Here's the documentation https://github.com/davidmoten/odata-client#delta-collections.

CollectionPage<Message> delta = OdataFactory
                    .request()
                    .users('[email protected]')
                    .mailFolders('inbox')
                    .messages()
                    .delta()
                    .get();

delta.stream()...

// a while later
delta = delta.nextDelta();
...

from odata-client.

davidmoten avatar davidmoten commented on June 14, 2024

BTW the first call to delta() lists all messages I think so you might want to use .deltaTokenLatest() as per documentation.

from odata-client.

davidmoten avatar davidmoten commented on June 14, 2024

Is this question about serialization? If you serialize the CollectionPage<Message> to json it should have the @odata.deltaLink field in it.

from odata-client.

madanbisht avatar madanbisht commented on June 14, 2024

Thanks for the response,
We are expecting millions of messages in a Mail-folder and service will not be able to process all the messages locally. So we are streaming the messages received from exchange server. Initially service will pull k records(where k is the pagesize) & send to the agent, then it will again fetch next k records & send to agent, this will keep on going until it gets 'deltaLink' in the response. As soon as service receives 'deltaLink' in the response it will send the records(from last page) to agent, also since 'deltaLink' is received so it will stop pulling data.

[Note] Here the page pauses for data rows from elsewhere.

-- ==== Sys2Proof/Certificates/Slice0/Obligations.lean ====
section
/-! DEFINITION. The statements for the provers. Each docstring names the rule of spec/ it formalises; where it rests on a decision of the spec or on a choice of the model it says so. -/

open Sys2Proof Sys2Proof.Machine

/-! ## Encoding -/

/-- R80 to R83, R95: decoding the word of any instruction, or its two bytes as they stand in memory, gives the
instruction back with every operand. -/
def Obligations.DecodeOfEncodeIsTheInstruction : Prop :=
  ∀ (i : Instr) (rest : List Byte), decode (encode i) = .ok i ∧ decodeBytes (encodeBytes i ++ rest) = .ok (i, rest)

/-- R95, R96: a word that decodes is the word of the instruction it decodes to, so every bit of it is accounted for. -/
def Obligations.EncodeOfDecodeIsTheWord : Prop :=
  ∀ (w : Word) (i : Instr), decode w = .ok i → encode i = w

/-- R95: a word decodes to the first and only row whose `w and mask == match`; rows never overlap; a word that matches
no row is unknown. The selector bytes of rows 26 to 34 are the spec's general knowledge (R89, log entry 20), and the
full-word comparison of groups 0, 5 and 9 its decision D1. -/
def Obligations.DecodeFollowsTheOpcodeTable : Prop :=
  ∀ w : Word,
    (∀ r ∈ opcodeTable, ∀ r' ∈ opcodeTable, r.matchesWord w = true → r'.matchesWord w = true → r = r') ∧
    (∀ r ∈ opcodeTable, r.matchesWord w = true → ∃ i, decode w = .ok i ∧ i.rowNumber = r.number) ∧
    ((∀ r ∈ opcodeTable, r.matchesWord w = false) → ∃ e, decode w = .error e)

/-- R87: in group E the full low byte selects: 9E is SKP Vx, A1 is SKNP Vx, the other 254 values are unknown. -/
def Obligations.GroupESelectsByLowByte : Prop :=
  ∀ (x : Nibble) (kk : Byte),
    decode (packXKK 0xE x kk) =
      if kk = 0x9E then .ok (.skp x) else if kk = 0xA1 then .ok (.sknp x) else .error .unknownGroupE

/-- R85, R86, R88 (decision D1 for groups 0, 5 and 9, log entry 19; R86's list of unknown selectors is the spec's
derivation): which words of groups 0, 5, 8 and 9 are instructions, for every selector. -/
def Obligations.SecondarySelectorsOfGroups0589 : Prop :=
  (∀ nnn : Addr, decode (packNNN 0x0 nnn) =
      if nnn = 0x0E0 then .ok .cls else if nnn = 0x0EE then .ok .ret else .error .unknownGroup0) ∧
  (∀ x y n : Nibble, decode (packXYN 0x5 x y n) = if n = 0 then .ok (.seReg x y) else .error .unknownGroup5) ∧
  (∀ x y n : Nibble, decode (packXYN 0x9 x y n) = if n = 0 then .ok (.sneReg x y) else .error .unknownGroup9) ∧
  (∀ x y n : Nibble, n ∈ ([0x8, 0x9, 0xA, 0xB, 0xC, 0xD, 0xF] : List Nibble) →
      decode (packXYN 0x8 x y n) = .error .unknownGroup8) ∧
  (∀ x y : Nibble, decode (packXYN 0x8 x y 0x0) = .ok (.ldReg x y) ∧ decode (packXYN 0x8 x y 0x1) = .ok (.orReg x y) ∧
      decode (packXYN 0x8 x y 0x2) = .ok (.andReg x y) ∧ decode (packXYN 0x8 x y 0x3) = .ok (.xorReg x y) ∧
      decode (packXYN 0x8 x y 0x4) = .ok (.addReg x y) ∧ decode (packXYN 0x8 x y 0x5) = .ok (.subReg x y) ∧
      decode (packXYN 0x8 x y 0x6) = .ok (.shr x y) ∧ decode (packXYN 0x8 x y 0x7) = .ok (.subnReg x y) ∧
      decode (packXYN 0x8 x y 0xE) = .ok (.shl x y))

/-- Nine words of spec/95_test_vectors.md, among V-ENC1 to V-ENC29: a sanity statement. FF65 rests on the spec's general
knowledge of the Fx selectors (G1, D13, log entry 20), 0120 on its decision D1 (log entry 19), and F308 on the default of
GET_SOUND_SEL (D14, log entry 14). -/
def Obligations.SampleWordsDecode : Prop :=
  decode 0x00E0 = .ok .cls ∧ decode 0x1234 = .ok (.jp 0x234) ∧ decode 0x3A42 = .ok (.seByte 10 0x42) ∧
  decode 0x8AB4 = .ok (.addReg 10 11) ∧ decode 0xD125 = .ok (.drw 1 2 5) ∧ decode 0xE19E = .ok (.skp 1) ∧
  decode 0xFF65 = .ok (.ldVxMem 15) ∧ decode 0x0120 = .error .unknownGroup0 ∧ decode 0xF308 = .error .unknownGroupF

/-! ## The Cycle -/

/-- R110, R111, R113: where the two bytes at `pc` decode to `i`, a step is `exec i` of the state with this Cycle's
inputs driven (`beginCycle`), IR the fetched word and `pc` advanced by 2. -/
def Obligations.StepRunsTheDecodedInstruction : Prop :=
  ∀ (s : State) (i : Instr) (w : Word), Booted s → s.halt = false → s.pc.toNat + 1 ≤ 4095 →
    w = wordOfBytes (s.mem.get s.pc.toNat) (s.mem.get (s.pc.toNat + 1)) → decode w = .ok i →
    step s = exec i { beginCycle s with ir := w, pc := s.pc + 2 }

/-- R11, R12, R22: a Cycle requested with inputs `p` runs the decoded instruction in a state whose inputs are `p`, whose
`pc` is `a + 2` and whose IR is the word, all else as before. The queue of inputs is the model's own (log entries 4, 5). -/
def Obligations.CycleRunsWithTheInputsPresented : Prop :=
  ∀ (s : State) (p : Pins) (i : Instr), Booted s → s.halt = false → s.pc.toNat + 1 ≤ 4095 →
    decode (fetchWord s) = .ok i →
    ∃ u, driverStep (.cycle p) s = exec i u ∧ u.env.pins = p ∧ u.env.queue = s.env.queue ∧
      u.env.reports = s.env.reports ∧ u.ir = fetchWord s ∧ u.pc.toNat = s.pc.toNat + 2 ∧
      Frame [] [.pc, .ir, .env] s u

/-- R111: Fetch reads the bytes at `pc` and `pc + 1`, combines them with the first in the high-order 8 bits, stores the
word in IR and advances `pc` by exactly 2. R111, R112 and R218 (decisions D6 and D3, log entries 19 and 23): where
`pc + 1` is above 4095 the Cycle raises OutOfBoundsAccess before any change of IR or `pc`. -/
def Obligations.FetchIsBigEndianAndAdvancesByTwo : Prop :=
  ∀ s : State,
    (s.pc.toNat + 1 ≤ 4095 → ∃ t, fetch s = some t ∧
      t.ir.toNat = (s.mem.get s.pc.toNat).toNat * 256 + (s.mem.get (s.pc.toNat + 1)).toNat ∧
      t.pc.toNat = s.pc.toNat + 2 ∧ Frame [] [.pc, .ir] s t) ∧
    (s.pc.toNat + 1 > 4095 → fetch s = none ∧ runCycle s = .next (raise .outOfBoundsAccess s))

/-- R112 (decisions D6, D3, D4): a fetch at `pc >= 4095` raises OutOfBoundsAccess; `pc` and IR keep their values and
nothing else changes. The inputs of the Cycle (`env`) are the model's own. -/
def Obligations.FetchOutOfRangeHalts : Prop :=
  ∀ s : State, Booted s → s.halt = false → s.pc.toNat ≥ 4095 →
    ∃ t, step s = .next t ∧ t.halt = true ∧ t.err = 4 ∧ t.env.reports = s.env.reports ∧ Frame [] [.status, .env] s t

/-- R114 (with GET_SOUND_SEL absent, decision D14; the event's payload is decision D28, and the list it is kept in is the
model's own, log entry 12): a word that is no instruction is reported with its value and changes nothing but IR and `pc`,
both written by Fetch; HALT and ERR stay. -/
def Obligations.UnknownWordIsAReportedNoOp : Prop :=
  ∀ (s : State) (e : DecodeError), Booted s → s.halt = false → s.pc.toNat + 1 ≤ 4095 →
    decode (fetchWord s) = .error e →
    ∃ t, step s = .next t ∧ t.ir = fetchWord s ∧ t.pc.toNat = s.pc.toNat + 2 ∧
      t.env.reports = s.env.reports ++ [fetchWord s] ∧ Frame [] [.pc, .ir, .env] s t

/-- R116 (decision D3): a Cycle while halted changes nothing at all, whatever inputs the host presents. -/
def Obligations.HaltedCycleChangesNothing : Prop :=
  ∀ (s : State) (p : Pins), Booted s → s.halt = true →
    step s = .next s ∧ driverStep (.cycle p) s = .next s

/-- R241 (decision D9): Cycle and TickTimers before the first Reset are refused; Reset is what ends that state. -/
def Obligations.NeverResetCoreRefusesCycleAndTick : Prop :=
  ∀ s : State, ¬ Booted s →
    step s = .refused .neverReset ∧ driverStep .tick s = .refused .neverReset ∧
      ∃ t, driverStep .reset s = .next t ∧ Booted t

Now we need to append 'deltaLink' with the last set of records(from the page containing deltaLink) to the agent. Can you please suggest how to fulfill this requirement?

from odata-client.

davidmoten avatar davidmoten commented on June 14, 2024

You can use the CollectionPage.deltaLink() method. Note also that when you serialize a CollectionPage to JSON it will include the deltaLink field if present.

from odata-client.

davidmoten avatar davidmoten commented on June 14, 2024

BTW in terms of page size you should also read https://github.com/davidmoten/odata-client#your-own-page-size.

from odata-client.

madanbisht avatar madanbisht commented on June 14, 2024

Thanks David for the consideration,

Here we are using stream(as given below) and it seems that the library automatically serializes based on mail message records like collectionPage.currentPage();, since the data on agent doesn't shows the nextlink or deltalink. Any suggestions here?


public Flux<Stream<Message>> GetMails()
{
       Stream<Message> collectionPage = OdataFactory
                    .request()
                    .users('[email protected]')
                    .mailFolders('inbox')
                    .messages()
                    .delta()
                    .maxPageSize(20)
                    .stream();

       return Flux.just(collectionPage);
}

from odata-client.

davidmoten avatar davidmoten commented on June 14, 2024

Ah well this boils down to how a Stream serializes doesn't it. A Stream is not a List but it is like one for serialization purposes (the library you are using presumably does something predictable for Streams). Just imagine you take all the Message objects out of a CollectionPage object and add them to an ArrayList. What makes you think that the metadata will go across with it? It won't!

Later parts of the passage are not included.